Barbara London is a New York-based curator and writer who founded the video-media exhibition and collection programs at The Museum of Modern Art, where she worked between 1973 and 2013. Her current projects include the book Video/Art: The First Fifty Years (Phaidon: 2020), the podcast series “Barbara London Calling,” and the exhibition “Seeing Sound” (Independent Curators International, 2020-24).
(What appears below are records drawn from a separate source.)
theorem rated_writePeerAt (i : Nat) (c : PeerCfg) (s : State) (h : Rated s) :
    Rated (writePeerAt i c s) := by
  simp only [writePeerAt]
  (repeat' split) <;> (repeat' first
      | with_reducible assumption | with_reducible apply rated_voidReports | with_reducible apply rated_judgeRack | with_reducible apply rated_setPeerCfg
      | with_reducible apply rated_setPeer | with_reducible exact clearCounts_f _
      | with_reducible exact clearCounts_r _ | with_reducible rfl | exact (Rated.f (by assumption)).1
      | exact (Rated.f (by assumption)).2 | exact (Rated.cr (by assumption)).1
      | exact (Rated.cr (by assumption)).2 | exact (servoParams_le _).1 | exact (servoParams_le _).2 | simp)

theorem rated_clearPeerAt (i : Nat) (s : State) (h : Rated s) :
    Rated (clearPeerAt i s) := by
  simp only [clearPeerAt]
  (repeat' split) <;> (repeat' first
      | with_reducible assumption | with_reducible apply rated_voidReports | with_reducible apply rated_judgeRack | with_reducible apply rated_setPeerCfg
      | with_reducible apply rated_setPeer | with_reducible exact clearCounts_f _
      | with_reducible exact clearCounts_r _ | with_reducible rfl | exact (Rated.f (by assumption)).1
      | exact (Rated.f (by assumption)).2 | exact (Rated.cr (by assumption)).1
      | exact (Rated.cr (by assumption)).2 | exact (servoParams_le _).1 | exact (servoParams_le _).2 | simp)

theorem rated_applyDrift (p : DriftParams) (holdoff threshold : Nat) (s : State) (h : Rated s) :
    Rated (applyDrift p holdoff threshold s) := by
  simp only [applyDrift]
  (repeat' split) <;> (repeat' first
      | with_reducible assumption | with_reducible apply rated_startReports | with_reducible apply rated_judgeRack
      | with_reducible apply rated_setCfg | with_reducible exact clearCounts_f _
      | with_reducible exact clearCounts_r _ | with_reducible rfl | exact (Rated.f (by assumption)).1
      | exact (Rated.f (by assumption)).2 | exact (Rated.cr (by assumption)).1
      | exact (Rated.cr (by assumption)).2 | exact (servoParams_le _).1 | exact (servoParams_le _).2 | simp)

theorem rated_driftSoftReset (s : State) (h : Rated s) : Rated (driftSoftReset s) :=
  h.of (servo_driftSoftReset _) (by rw [clock_driftSoftReset]) (by rw [cfg_driftSoftReset])

theorem rated_freezeTrigger (t : Trigger) (s : State) (h : Rated s) :
    Rated (freezeTrigger t s) := by
  simp only [freezeTrigger]
  (repeat' split) <;> (repeat' first
      | with_reducible assumption | with_reducible apply rated_offerRecord | with_reducible apply rated_setFrozen
      | with_reducible exact clearCounts_f _ | with_reducible exact clearCounts_r _ | with_reducible rfl
      | exact (Rated.f (by assumption)).1 | exact (Rated.f (by assumption)).2 | exact (Rated.cr (by assumption)).1
      | exact (Rated.cr (by assumption)).2 | exact (servoParams_le _).1 | exact (servoParams_le _).2 | simp)

theorem rated_releaseFreeze (s : State) (h : Rated s) :
    Rated (releaseFreeze s) := by
  simp only [releaseFreeze]
  (repeat' split) <;> (repeat' first
      | with_reducible assumption | with_reducible apply rated_offerRecord | with_reducible apply rated_setFrozen
      | with_reducible exact clearCounts_f _ | with_reducible exact clearCounts_r _ | with_reducible rfl
      | exact (Rated.f (by assumption)).1 | exact (Rated.f (by assumption)).2 | exact (Rated.cr (by assumption)).1
      | exact (Rated.cr (by assumption)).2 | exact (servoParams_le _).1 | exact (servoParams_le _).2 | simp)

theorem rated_openMark (p : Port) (index : Nat) (e : MatchEntry) (ingress : Date) (s : State) (h : Rated s) :
    Rated (openMark p index e ingress s) := by
  simp only [openMark]
  (repeat' split) <;> (repeat' first
      | with_reducible assumption | with_reducible apply rated_rememberStamp
      | with_reducible apply rated_freezeTrigger | with_reducible apply rated_setPort
      | with_reducible exact clearCounts_f _ | with_reducible exact clearCounts_r _ | with_reducible rfl
      | exact (Rated.f (by assumption)).1 | exact (Rated.f (by assumption)).2 | exact (Rated.cr (by assumption)).1
      | exact (Rated.cr (by assumption)).2 | exact (servoParams_le _).1 | exact (servoParams_le _).2 | simp)

theorem rated_settleStamp (p : Port) (written : Bool) (s : State) (h : Rated s) : Rated (settleStamp p written s) :=
  h.of (servo_settleStamp _ _ _) (by rw [clock_settleStamp]) (by rw [cfg_settleStamp])

theorem rated_loseStamp (p : Port) (s : State) (h : Rated s) : Rated (loseStamp p s) :=
  h.of (servo_loseStamp _ _) (by rw [clock_loseStamp]) (by rw [cfg_loseStamp])

theorem rated_readyArriving (p : Port) (edit : Edit) (s : State) (h : Rated s) : Rated (readyArriving p edit s) :=
  h.of (servo_readyArriving _ _ _) (by rw [clock_readyArriving]) (by rw [cfg_readyArriving])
London organized one-person shows with such media mavericks as Laurie Anderson, Peter Campus, Teiji Furuhashi, Gary Hill, Joan Jonas, Shigeko Kubota, Nam June Paik, Song Dong, Steina Vasulka, Bill Viola, and Zhang Peili. Her thematic exhibitions at MoMA included Soundings: A Contemporary Score (2013); Looking at Music (2009); Video Spaces (1995); Music Video: the Industry and Its Fringes (1985); and Video from Tokyo to Fukui and Kyoto (1979). She was the first to integrate the Internet as part of curatorial practice, with Stir-fry (1994); Internyet (1998); and dot.jp (1999).
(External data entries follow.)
theorem src_foldl {α : Type} (f : State → α → State) (hf : ∀ t a, SourcesOk t → SourcesOk (f t a)) (s : State)
    (l : List α) (h : SourcesOk s) : SourcesOk (l.foldl f s) := by
  induction l generalizing s with
  | nil => exact h
  | cons a rest ih => exact ih _ (hf _ _ h)
/-- A change of Servo state between following states, or between others. -/
theorem src_setServoState (st : ServoState) (s : State) (h : SourcesOk s) (hf : (st = .acquiring ∨ st = .locked) ↔ Follows s) :
    SourcesOk (setServoState st s) := by
  have hs : (setServoState st s).sources = s.sources := by simp
  refine ⟨?_, ?_, ?_, ?_, ?_⟩
  · intro i j e e'; rw [source_of hs, source_of hs]; exact h.unique i j e e'
  · intro i e; rw [source_of hs]; exact h.cls i e
  · intro i j e e'; rw [source_of hs, source_of hs]; exact h.key i j e e'
  · intro i e; rw [source_of hs]; exact h.port i e
  · simp only [source_of hs, setServoState_st]; rw [h.follow]; exact hf.symm
/-- One index of the table replaced by an entry that is not SELECTED, or by the same key with the same state. -/
theorem Pre.replace {s : State} (h : SourcesOk s) (i : Nat) (v : Option SourceEntry)
    (hk : ∀ e, v = some e → e.port.isUplink = true ∧ ∀ j e', s.source j = some e' → e.sender = e'.sender → e.port = e'.port → i = j)
    (hs : ∀ e, v = some e → e.st = .selected → ∃ e0, s.source i = some e0 ∧ e0.st = .selected) :
    Pre s.selectedPair (s.setSource i v) := by
  have hp := h.pre
  have hget : ∀ j e, (s.setSource i v).source j = some e → (i = j ∧ v = some e) ∨ (s.source j = some e ∧ ¬ (i = j ∧ j < 8)) := by
    intro j e he
    rw [source_setSource] at he
    split at he
    · exact .inl ⟨(‹_ ∧ _› : i = j ∧ j < 8).1, he⟩
    · exact .inr ⟨he, ‹_›⟩
  refine ⟨?_, ?_, ?_, ?_⟩
  · intro j e he hsel
    rcases hget j e he with ⟨rfl, h2⟩ | ⟨h2, _⟩
    · obtain ⟨e0, h0, h0s⟩ := hs e h2 hsel
      exact hp.here _ _ h0 h0s
    · exact hp.here _ _ h2 hsel
  · intro j k e e' he he' h1 h2
    rcases hget j e he with ⟨rfl, h3⟩ | ⟨h3, _⟩
    · rcases hget k e' he' with ⟨rfl, _⟩ | ⟨h4, _⟩
      · rfl
      · exact (hk e h3).2 k e' h4 h1 h2
    · rcases hget k e' he' with ⟨rfl, h4⟩ | ⟨h4, _⟩
      · exact ((hk e' h4).2 j e h3 h1.symm h2.symm).symm
      · exact h.key j k e e' h3 h4 h1 h2
  · intro j e he
    rcases hget j e he with ⟨rfl, h3⟩ | ⟨h3, _⟩
    · exact (hk e h3).1
    · exact h.port j e h3
  · exact hp.follow
/-- The entry at an index with another state or figures, its key kept. -/
theorem Pre.update {s : State} (h : SourcesOk s) (i : Nat) (e : SourceEntry) (he : s.source i = some e) (f : SourceEntry)
    (h1 : f.sender = e.sender) (h2 : f.port = e.port) (h3 : f.st = .selected → e.st = .selected) :
    Pre s.selectedPair (s.setSource i (some f)) := by
  apply Pre.replace h
  · intro g hg
    injection hg with hg
    subst hg
    refine ⟨by rw [h2]; exact h.port i e he, ?_⟩
    intro j e' he' h4 h5
    exact h.key i j e e' he he' (by rw [← h1]; exact h4) (by rw [← h2]; exact h5)
  · intro g hg hs
    injection hg with hg
    subst hg
    exact ⟨e, he, h3 hs⟩
/-- A table changed at one index where neither the old nor the new entry is SELECTED. -/
theorem SourcesOk.quiet {s : State} (h : SourcesOk s) (i : Nat) (v : Option SourceEntry) (hp : Pre s.selectedPair (s.setSource i v))
    (h0 : ∀ e, s.source i = some e → e.st ≠ .selected) (h1 : ∀ e, v = some e → e.st ≠ .selected) : SourcesOk (s.setSource i v) := by
  have hget : ∀ j e, (s.setSource i v).source j = some e → e.st = .selected → s.source j = some e := by
    intro j e he hs
    rw [source_setSource] at he
    split at he
    · exact absurd hs (h1 e he)
    · exact he
  refine ⟨?_, ?_, hp.key, hp.port, ?_⟩
  · intro j k e e' he he' hs hs'; exact h.unique j k e e' (hget _ _ he hs) (hget _ _ he' hs') hs hs'
  · intro j e he hs; exact h.cls j e (hget _ _ he hs) hs
  · constructor
    · intro ⟨j, e, he, hs⟩; exact h.follow.mp ⟨j, e, hget _ _ he hs, hs⟩
    · intro hf
      obtain ⟨j, e, he, hs⟩ := h.follow.mpr hf
      refine ⟨j, e, ?_, hs⟩
      rw [source_setSource]
      split
      · rename_i hij
        obtain ⟨rfl, _⟩ := hij
        exact absurd hs (h0 e he)
      · exact he
/-- A removal of an entry that is not SELECTED. -/
theorem src_remove (s : State) (i : Nat) (h : SourcesOk s) (h0 : ∀ e, s.source i = some e → e.st ≠ .selected) :
    SourcesOk (s.setSource i none) :=
  h.quiet i none (Pre.replace h i none (by simp) (by simp)) h0 (by simp)
/-- No entries, and a Servo that follows none. -/
theorem src_empty (s : State) (hs : ∀ i, s.source i = none) (hf : ¬ Follows s) : SourcesOk s := by
  refine ⟨?_, ?_, ?_, ?_, ?_⟩
  · intro i j e e' he; rw [hs] at he; cases he
  · intro i e he; rw [hs] at he; cases he
  · intro i j e e' he; rw [hs] at he; cases he
  · intro i e he; rw [hs] at he; cases he
  · constructor
    · intro ⟨i, e, he, _⟩; rw [hs] at he; cases he
    · intro h; exact absurd h hf

theorem src_watchSecond (s : State) (h : SourcesOk s) : SourcesOk (watchSecond s) :=
  h.of2 (sources_watchSecond _) (servo_watchSecond _)

theorem src_judgePulse (d : Option Nat) (s : State) (h : SourcesOk s) : SourcesOk (judgePulse d s) :=
  h.of2 (sources_judgePulse _ _) (servo_judgePulse _ _)

theorem src_admitFrame (p : Port) (need : Nat) (f : FwdFrame) (s : State) (h : SourcesOk s) :
    SourcesOk (admitFrame p need f s).1 :=
  h.of2 (sources_admitFrame _ _ _ _) (servo_admitFrame _ _ _ _)

theorem src_offerTiming (p : Port) (tag : OrigTag) (header : Nat) (bytes : List Byte) (s : State) (h : SourcesOk s) :
    SourcesOk (offerTiming p tag header bytes s).1 :=
  h.of2 (sources_offerTiming _ _ _ _ _) (servo_offerTiming _ _ _ _ _)

theorem src_offerGeneral (p : Port) (tag : OrigTag) (header : Nat) (bytes : List Byte) (s : State) (h : SourcesOk s) :
    SourcesOk (offerGeneral p tag header bytes s).1 :=
  h.of2 (sources_offerGeneral _ _ _ _ _) (servo_offerGeneral _ _ _ _ _)

theorem src_askPassesEgress (p : Port) (id : Nat) (s : State) (h : SourcesOk s) :
    SourcesOk (askPassesEgress p id s) :=
  h.of2 (sources_askPassesEgress _ _ _) (servo_askPassesEgress _ _ _)

theorem src_reportPassesEgress (i : Nat) (rack ip : BitVec 32) (s : State) (h : SourcesOk s) :
    SourcesOk (reportPassesEgress i rack ip s) :=
  h.of2 (sources_reportPassesEgress _ _ _ _) (servo_reportPassesEgress _ _ _ _)

theorem src_recordEgress (p : Port) (tag : OrigTag) (s : State) (h : SourcesOk s) :
    SourcesOk (recordEgress p tag s) :=
  h.of2 (sources_recordEgress _ _ _) (servo_recordEgress _ _ _)

theorem src_grantQueued (p : Port) (o : TxFrom) (q : QFrame) (s : State) (h : SourcesOk s) :
    SourcesOk (grantQueued p o q s) :=
  h.of2 (sources_grantQueued _ _ _ _) (servo_grantQueued _ _ _ _)

theorem src_grantForwarded (p : Port) (f : FwdFrame) (s : State) (h : SourcesOk s) :
    SourcesOk (grantForwarded p f s) :=
  h.of2 (sources_grantForwarded _ _ _) (servo_grantForwarded _ _ _)

theorem src_arbitrate (p : Port) (s : State) (h : SourcesOk s) : SourcesOk (arbitrate p s) :=
  h.of2 (sources_arbitrate _ _) (servo_arbitrate _ _)

theorem src_finishTx (p : Port) (t : Tx) (s : State) (h : SourcesOk s) : SourcesOk (finishTx p t s) :=
  h.of2 (sources_finishTx _ _ _) (servo_finishTx _ _ _)

theorem src_suppressAlert (a : AlertForm) (s : State) (h : SourcesOk s) : SourcesOk (suppressAlert a s) :=
  h.of2 (sources_suppressAlert _ _) (servo_suppressAlert _ _)

theorem src_alertEvent (a : AlertForm) (clear : Bool) (subject : Subject) (d : AlertData) (s : State)
    (h : SourcesOk s) :
    SourcesOk (alertEvent a clear subject d s) :=
  h.of2 (sources_alertEvent _ _ _ _ _) (servo_alertEvent _ _ _ _ _)

theorem src_levelNotice (s : State) (h : SourcesOk s) : SourcesOk (levelNotice s) :=
  h.of2 (sources_levelNotice _) (servo_levelNotice _)

theorem src_offerBare (o : Offer) (s : State) (h : SourcesOk s) : SourcesOk (offerBare o s).1 :=
  h.of2 (sources_offerBare _ _) (servo_offerBare _ _)

theorem src_activate (k : FaultKind) (subject : Subject) (s : State) (h : SourcesOk s) :
    SourcesOk (activate k subject s) :=
  h.of2 (sources_activate _ _ _) (servo_activate _ _ _)

theorem src_countRaise (k : FaultKind) (s : State) (h : SourcesOk s) : SourcesOk (countRaise k s) :=
  h.of2 (sources_countRaise _ _) (servo_countRaise _ _)

theorem src_deactivate (k : FaultKind) (s : State) (h : SourcesOk s) : SourcesOk (deactivate k s) :=
  h.of2 (sources_deactivate _ _) (servo_deactivate _ _)

theorem src_faultAlert (k : FaultKind) (clear : Bool) (subject : Subject) (d : AlertData) (s : State)
    (h : SourcesOk s) :
    SourcesOk (faultAlert k clear subject d s) :=
  h.of2 (sources_faultAlert _ _ _ _ _) (servo_faultAlert _ _ _ _ _)

theorem src_raiseLogFull (s : State) (h : SourcesOk s) : SourcesOk (raiseLogFull s) :=
  h.of2 (sources_raiseLogFull _) (servo_raiseLogFull _)

theorem src_clearLogFull (s : State) (h : SourcesOk s) : SourcesOk (clearLogFull s) :=
  h.of2 (sources_clearLogFull _) (servo_clearLogFull _)

theorem src_offerRecord (o : Offer) (s : State) (h : SourcesOk s) : SourcesOk (offerRecord o s) :=
  h.of2 (sources_offerRecord _ _) (servo_offerRecord _ _)

theorem src_raiseLogFullAgain (s : State) (h : SourcesOk s) : SourcesOk (raiseLogFullAgain s) :=
  h.of2 (sources_raiseLogFullAgain _) (servo_raiseLogFullAgain _)

theorem src_raiseFault (k : FaultKind) (subject : Subject) (record : Bool) (d : AlertData) (s : State)
    (h : SourcesOk s) :
    SourcesOk (raiseFault k subject record d s) :=
  h.of2 (sources_raiseFault _ _ _ _ _) (servo_raiseFault _ _ _ _ _)

theorem src_clearFault (k : FaultKind) (subject : Subject) (record : Bool) (d : AlertData) (s : State)
    (h : SourcesOk s) :
    SourcesOk (clearFault k subject record d s) :=
  h.of2 (sources_clearFault _ _ _ _ _) (servo_clearFault _ _ _ _ _)

theorem src_handRate (r : Int) (s : State) (h : SourcesOk s) :
    SourcesOk (handRate r s) := by
  simp only [handRate]
  (repeat' split) <;> (repeat' first
      | with_reducible assumption | with_reducible apply src_setClock | with_reducible apply src_setServo
      | with_reducible exact src_clearCounts_st _ | with_reducible rfl
      | (refine SourcesOk.of2 ‹_› ?_ ?_ <;> (simp; done)) | simp)

theorem src_offerState (old : ServoState) (s : State) (h : SourcesOk s) : SourcesOk (offerState old s) :=
  h.of2 (sources_offerState _ _) (servo_offerState _ _)

theorem src_clearHoldoverExpired (s : State) (h : SourcesOk s) : SourcesOk (clearHoldoverExpired s) :=
  h.of2 (sources_clearHoldoverExpired _) (servo_clearHoldoverExpired _)

theorem src_offerStateIfChanged (before : ServoState) (s : State) (h : SourcesOk s) :
    SourcesOk (offerStateIfChanged before s) :=
  h.of2 (sources_offerStateIfChanged _ _) (servo_offerStateIfChanged _ _)

theorem src_servoFieldsOnly (s : State) (v : Servo) (hv : v.st = s.servo.st) (h : SourcesOk s) :
    SourcesOk (s.setServo v) := h.of rfl hv

theorem src_raiseWithHold (k : FaultKind) (subject : Subject) (record : Bool) (d : AlertData) (s : State) (h : SourcesOk s) :
    SourcesOk (raiseWithHold k subject record d s) := by
  simp only [raiseWithHold]
  (repeat' split) <;> (repeat' first
      | with_reducible assumption | with_reducible apply src_raiseFault
      | with_reducible apply src_reevaluateOnHold | with_reducible exact src_clearCounts_st _ | with_reducible rfl
      | (refine SourcesOk.of2 ‹_› ?_ ?_ <;> (simp; done)) | simp)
London’s writing has appeared in numerous catalogs and publications, including Artforum, Yishu, Leonardo, Art Asia Pacific, Art in America, and Modern Painter.
London teaches in the Sound Art Department, Columbia University, and previously taught in the Graduate Art Department, Yale, 2014-19. Her honors include: Getty Research Institute scholar, 2016; the Courage Award, Eyebeam, 2016; Gertrude Contemporary Residency, Melbourne, 2012; Dora Maar House Residency, Menerbes, 2010; a CEC Artslink award in Poland, 2003; a Japanese government Bunkacho Fellowship, 1992-93; and a National Endowment for the Arts Fellowship, 1988-89.